According to Bloomberg, the United Arab Emirates’ main oil producer, ADNOC, and Australia’s Santos Ltd. have teamed up to develop carbon management and technology that can trap emissions contributing to global warming. The collaboration is aimed at supporting customers in the Asia-Pacific region as they work towards reducing emissions.
This technology is highly sought after by the oil industry and is viewed as a key tool in fighting climate change. Carbon capture has been supported by companies such as Exxon Mobil Corp., but concerns have been raised about its cost and scale needed for effective emission reduction.

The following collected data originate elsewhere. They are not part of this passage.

/-! ## Reads of a nest (R176, R177, R179) -/

/-- The lines that an item of an operand lies in, as (offset, bytes), or the 128 bytes of a byte column (R172, R174). -/
def itemRuns (c : Cmd) (isB : Bool) (base bank j : Nat) : List (List Nat) :=
  let line (o : Nat) : List Nat := (List.range 128).map (fun i => o + i)
  let column (o : Nat) : List Nat := (List.range 128).map (fun i => o + 128 * i + j)
  let f := c.fmt isB
  if isB = false ∧ c.sparse = 64 ∧ f ≠ 1 then [line (base + (j % 2) * bank + j / 2 * 128)]
  else
    let one (o : Nat) : List Nat := if c.tr isB then column o else line (o + 128 * j)
    if f = 1 then [one base, one (base + bank)] else [one base]

/-- Banks of an item. -/
def itemBanks (runs : List (List Nat)) (bank : Nat) : List Nat := (runs.map (fun l => l.headD 0 / bank)).eraseDups

/-- The operand items of a cycle, read: the state with the banks used, and what was captured. -/
def State.readItems (s : State) (b : BayId) (c : Cmd) (isB : Bool) (base sc : Nat) : State × Items :=
  let bank := s.bankSize b
  (c.due isB sc).foldl (fun (acc : State × Items) j =>
    let runs := itemRuns c isB base bank j
    let st : BayStore := if isB then .opB else .opA
    let m := (acc.1.bay b).store st
    let used := runs.foldl (fun t l => t.useStore b st (l.headD 0) (l.getLastD 0 + 1 - l.headD 0) false) acc.1
    (used.bankRead b isB (itemBanks runs bank), acc.2 ++ [(j, (runs.flatten).map (Mem.read m))])) (s, [])

/-- The scale lines of the four blocks of A and B that a step reads with its first items (R136, R176). -/
def State.useScales (s : State) (b : BayId) (c : Cmd) (r : NestRun) : State :=
  let on (t : State) (isB : Bool) (l : List Int) : State :=
    l.foldl (fun u k => u.useStore b (if isB then .opB else .opA) ((c.slb isB : Int) + 64 * k).toNat 64 false) t
  on (on s false r.la) true r.lb

/-- Metadata lines read with the data items of a cycle (R183). -/
def metaItems (c : Cmd) (m : Mem) (base sc : Nat) : Items :=
  if c.sparse = 0 then []
  else
    let four := c.fmt true = 3 ∨ c.fmt true = 4
    ((c.due true sc).flatMap (fun j => if four then [2 * j, 2 * j + 1] else [j])).map
      (fun t => (t, Mem.readN m (base + 128 * (64 + t)) 128))

/-- Lines of the four blocks from block q0 (R136). -/
def scaleLines (q0 : Int) : List Int := (List.range 4).map (fun (j : Nat) => (q0 + j) / 62)

/-- The scale bytes of the four blocks from block q0 (R136, R176). -/
def scaleBytes (m : Mem) (slb : Nat) (q0 : Int) : List Byte :=
  (List.range 4).map (fun (j : Nat) => Mem.read m ((slb : Int) + 64 * ((q0 + j) / 62) + 2 + (q0 + j) % 62).toNat)

/-- Expected tag over found tag of a scale line, where they differ (R136). -/
def tagBad (m : Mem) (slb : Nat) (line : Int) : Option Info :=
  let want := (62 * line % 65536).toNat
  let got := Mem.nat m ((slb : Int) + 64 * line).toNat 2
  if got = want then none else some (BitVec.ofNat 72 (want + 65536 * got))

/-- Element e of 64 bytes of packed 4-bit codes under a format: INT4, or Q4 under the scale byte of its group (R129, R133). -/
def nibble (f : Nat) (scales : List Byte) (bs : List Byte) (e : Nat) : Int :=
  let v := (bs.getD (e / 2) 0).toNat
  let code := if e % 2 = 0 then v % 16 else v / 16
  if f = 4 then q4dec code ((scales.getD (e / 32) 0).toNat / 64) else sext code 4

/-- The item that holds element k of the K order of an operand (R174, R177). -/
def itemIx (f k : Nat) : Nat := if f = 3 ∨ f = 4 then k / 2 else k

/-- An item captured. -/
def itemOf (l : Items) (j : Nat) : List Byte :=
  match l.find? (fun x => decide (x.1 = j)) with
  | some x => x.2
  | none => []

/-- The 128 element values of an operand at index k of its K order (R174): zeros where its item was not read (R173). -/
def decodeItem (f : Nat) (scales : List Byte) (l : Items) (k : Nat) : List Int :=
  let bs := itemOf l (itemIx f k)
  if f = 0 then (List.range 128).map (fun i => (bs.getD i 0).toInt)
  else if f = 1 then (List.range 128).map (fun i => (bs.getD (128 + i) 0 ++ bs.getD i 0).toInt)
  else (List.range 128).map (nibble f scales ((bs.drop (64 * (k % 2))).take 64))

/-- The cycle of a step in which element k of an operand's K order is read (R177). -/
def Cmd.readCycle (c : Cmd) (isB : Bool) (k : Nat) : Nat := itemIx (c.fmt isB) k * c.tc / c.items isB

/-- K index of column q's element in a metadata line (R183). -/
def metaIndex (line : List Byte) (q : Nat) : Nat := leNat (line.take 112) / 2 ^ (7 * q) % 128

/-- K indices of the columns of a metadata line. -/
def metaRow (line : List Byte) : List Nat :=
  let w := leNat (line.take 112)
  (List.range 128).map (fun q => w / 2 ^ (7 * q) % 128)

/-- The first of the ranks read in a cycle whose metadata line breaks R183. -/
def metaBroken (r : NestRun) (sc : Nat) : Option Nat :=
  ((List.range r.cmd.sparse).filter (fun t => decide (r.cmd.readCycle true t = sc))).find? (fun t =>
    ((itemOf r.meta' t).drop 112).any (fun v => decide (v ≠ 0)) ||
      (decide (0 < t) && ((metaRow (itemOf r.meta' (t - 1))).zip (metaRow (itemOf r.meta' t))).any (fun p => decide (p.2 ≤ p.1))))

/-- The rows of a dense B that meet their columns of A in a cycle of the step (R176, R177). -/
def denseRows (r : NestRun) (sc : Nat) : List (List Int × List Int) :=
  let c := r.cmd
  ((List.range c.kd).filter (fun k => decide (max (c.readCycle false k) (c.readCycle true k) = sc))).map (fun k =>
    (decodeItem (c.fmt false) r.sa r.a k, decodeItem (c.fmt true) r.sb r.b k))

ADNOC, which ranks third in the list of biggest oil producers and has declared a net zero target, is investing billions of dollars in technologies to mitigate emissions. The company aims to capture 10 million tons of emissions annually by 2030 at fields in the Emirates. “Large scale-up of CCS is required to meet the world’s climate objectives,” said Alan Stuart-Grant, executive vice president for energy solutions at Santos, emphasizing the importance of carbon capture.
In addition to this project, ADNOC has announced plans to develop a significant gas field off the UAE coast that includes carbon capture. The company is also engaged in several similar projects and fields in the emirate as part of its efforts to capture 10 million tons of emissions annually by 2030, less than half of ADNOC’s declared emissions from its own operations.